◆ Your goal ◆
Transcribe all records, preserving every character.

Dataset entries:
-- ==== Sys2Proof/Machine/Timebase.lean ====
section
/-! DEFINITION. The timebase registers TBCTL, TBPRD and TBCTR of each channel (spec/41_timebase.md R190 to
R192, R201, R202). -/

namespace Sys2Proof.Machine

/-- The value of TBCTL: CLKDIV at [15:8], MODE at [1:0] (R45, R202). -/
def tbctlValue (k : Ch) (s : State) : Word :=
  zext (s.chan k).clkdiv <<< 8 ||| zext (s.chan k).mode.bits

/-- The value of TBPRD (R46, R202). -/
def tbprdValue (k : Ch) (s : State) : Word := zext (s.chan k).prd

/-- The value of TBCTR: DIR at [16], CTR at [15:0] (R47, R201). -/
def tbctrValue (k : Ch) (s : State) : Word :=
  zext (s.chan k).dir.bit <<< 16 ||| zext (s.chan k).ctr

/-- The state after an accepted TBCTL write (R190): MODE and CLKDIV, nothing else. -/
def State.setTbctl (k : Ch) (x : Mode × BitVec 8) (s : State) : State :=
  s.modChan k fun c => { c with mode := x.1, clkdiv := x.2 }

/-- The state after an accepted TBPRD write: PRD, then both compare registers within it (R191, R192). -/
def State.setTbprd (k : Ch) (p : Tick) (s : State) : State :=
  (s.modChan k fun c => { c with prd := p }).clampCompareToPeriod k

/-- WR CHk.TBCTL (R190). -/
def writeTbctl (k : Ch) (w : Word) (s : State) : Result :=
  acceptChannel k (tbctlOperand w) (State.setTbctl k) s

/-- WR CHk.TBPRD (R191). -/
def writeTbprd (k : Ch) (w : Word) (s : State) : Result :=
  acceptChannel k (halfOperand w) (State.setTbprd k) s

/-- RD CH0.TBCTL (R202). -/
def execRdCh0Tbctl (s : State) : Result := readReg (tbctlValue .c0) s

/-- WR CH0.TBCTL (R190). -/
def execWrCh0Tbctl (w : Word) (s : State) : Result := writeTbctl .c0 w s

/-- RD CH0.TBPRD (R202). -/
def execRdCh0Tbprd (s : State) : Result := readReg (tbprdValue .c0) s

/-- WR CH0.TBPRD (R191). -/
def execWrCh0Tbprd (w : Word) (s : State) : Result := writeTbprd .c0 w s

/-- RD CH0.TBCTR (R201). -/
def execRdCh0Tbctr (s : State) : Result := readReg (tbctrValue .c0) s

/-- RD CH1.TBCTL (R202). -/
def execRdCh1Tbctl (s : State) : Result := readReg (tbctlValue .c1) s

/-- WR CH1.TBCTL (R190). -/
def execWrCh1Tbctl (w : Word) (s : State) : Result := writeTbctl .c1 w s

/-- RD CH1.TBPRD (R202). -/
def execRdCh1Tbprd (s : State) : Result := readReg (tbprdValue .c1) s

/-- WR CH1.TBPRD (R191). -/
def execWrCh1Tbprd (w : Word) (s : State) : Result := writeTbprd .c1 w s

/-- RD CH1.TBCTR (R201). -/
def execRdCh1Tbctr (s : State) : Result := readReg (tbctrValue .c1) s

/-- RD CH2.TBCTL (R202). -/
def execRdCh2Tbctl (s : State) : Result := readReg (tbctlValue .c2) s

/-- WR CH2.TBCTL (R190). -/
def execWrCh2Tbctl (w : Word) (s : State) : Result := writeTbctl .c2 w s

/-- RD CH2.TBPRD (R202). -/
def execRdCh2Tbprd (s : State) : Result := readReg (tbprdValue .c2) s

/-- WR CH2.TBPRD (R191). -/
def execWrCh2Tbprd (w : Word) (s : State) : Result := writeTbprd .c2 w s

/-- RD CH2.TBCTR (R201). -/
def execRdCh2Tbctr (s : State) : Result := readReg (tbctrValue .c2) s

end Sys2Proof.Machine
end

◆ Your solution ◆
-- ==== Sys2Proof/Machine/Timebase.lean ====
section
/-! DEFINITION. The timebase registers TBCTL, TBPRD and TBCTR of each channel (spec/41_timebase.md R190 to
R192, R201, R202). -/

namespace Sys2Proof.Machine

/-- The value of TBCTL: CLKDIV at [15:8], MODE at [1:0] (R45, R202). -/
def tbctlValue (k : Ch) (s : State) : Word :=
  zext (s.chan k).clkdiv <<< 8 ||| zext (s.chan k).mode.bits

/-- The value of TBPRD (R46, R202). -/
def tbprdValue (k : Ch) (s : State) : Word := zext (s.chan k).prd

/-- The value of TBCTR: DIR at [16], CTR at [15:0] (R47, R201). -/
def tbctrValue (k : Ch) (s : State) : Word :=
  zext (s.chan k).dir.bit <<< 16 ||| zext (s.chan k).ctr

/-- The state after an accepted TBCTL write (R190): MODE and CLKDIV, nothing else. -/
def State.setTbctl (k : Ch) (x : Mode × BitVec 8) (s : State) : State :=
  s.modChan k fun c => { c with mode := x.1, clkdiv := x.2 }

/-- The state after an accepted TBPRD write: PRD, then both compare registers within it (R191, R192). -/
def State.setTbprd (k : Ch) (p : Tick) (s : State) : State :=
  (s.modChan k fun c => { c with prd := p }).clampCompareToPeriod k

/-- WR CHk.TBCTL (R190). -/
def writeTbctl (k : Ch) (w : Word) (s : State) : Result :=
  acceptChannel k (tbctlOperand w) (State.setTbctl k) s

/-- WR CHk.TBPRD (R191). -/
def writeTbprd (k : Ch) (w : Word) (s : State) : Result :=
  acceptChannel k (halfOperand w) (State.setTbprd k) s

/-- RD CH0.TBCTL (R202). -/
def execRdCh0Tbctl (s : State) : Result := readReg (tbctlValue .c0) s

/-- WR CH0.TBCTL (R190). -/
def execWrCh0Tbctl (w : Word) (s : State) : Result := writeTbctl .c0 w s

/-- RD CH0.TBPRD (R202). -/
def execRdCh0Tbprd (s : State) : Result := readReg (tbprdValue .c0) s

/-- WR CH0.TBPRD (R191). -/
def execWrCh0Tbprd (w : Word) (s : State) : Result := writeTbprd .c0 w s

/-- RD CH0.TBCTR (R201). -/
def execRdCh0Tbctr (s : State) : Result := readReg (tbctrValue .c0) s

/-- RD CH1.TBCTL (R202). -/
def execRdCh1Tbctl (s : State) : Result := readReg (tbctlValue .c1) s

/-- WR CH1.TBCTL (R190). -/
def execWrCh1Tbctl (w : Word) (s : State) : Result := writeTbctl .c1 w s

/-- RD CH1.TBPRD (R202). -/
def execRdCh1Tbprd (s : State) : Result := readReg (tbprdValue .c1) s

/-- WR CH1.TBPRD (R191). -/
def execWrCh1Tbprd (w : Word) (s : State) : Result := writeTbprd .c1 w s

/-- RD CH1.TBCTR (R201). -/
def execRdCh1Tbctr (s : State) : Result := readReg (tbctrValue .c1) s

/-- RD CH2.TBCTL (R202). -/
def execRdCh2Tbctl (s : State) : Result := readReg (tbctlValue .c2) s

/-- WR CH2.TBCTL (R190). -/
def execWrCh2Tbctl (w : Word) (s : State) : Result := writeTbctl .c2 w s

/-- RD CH2.TBPRD (R202). -/
def execRdCh2Tbprd (s : State) : Result := readReg (tbprdValue .c2) s

/-- WR CH2.TBPRD (R191). -/
def execWrCh2Tbprd (w : Word) (s : State) : Result := writeTbprd .c2 w s

/-- RD CH2.TBCTR (R201). -/
def execRdCh2Tbctr (s : State) : Result := readReg (tbctrValue .c2) s

end Sys2Proof.Machine
end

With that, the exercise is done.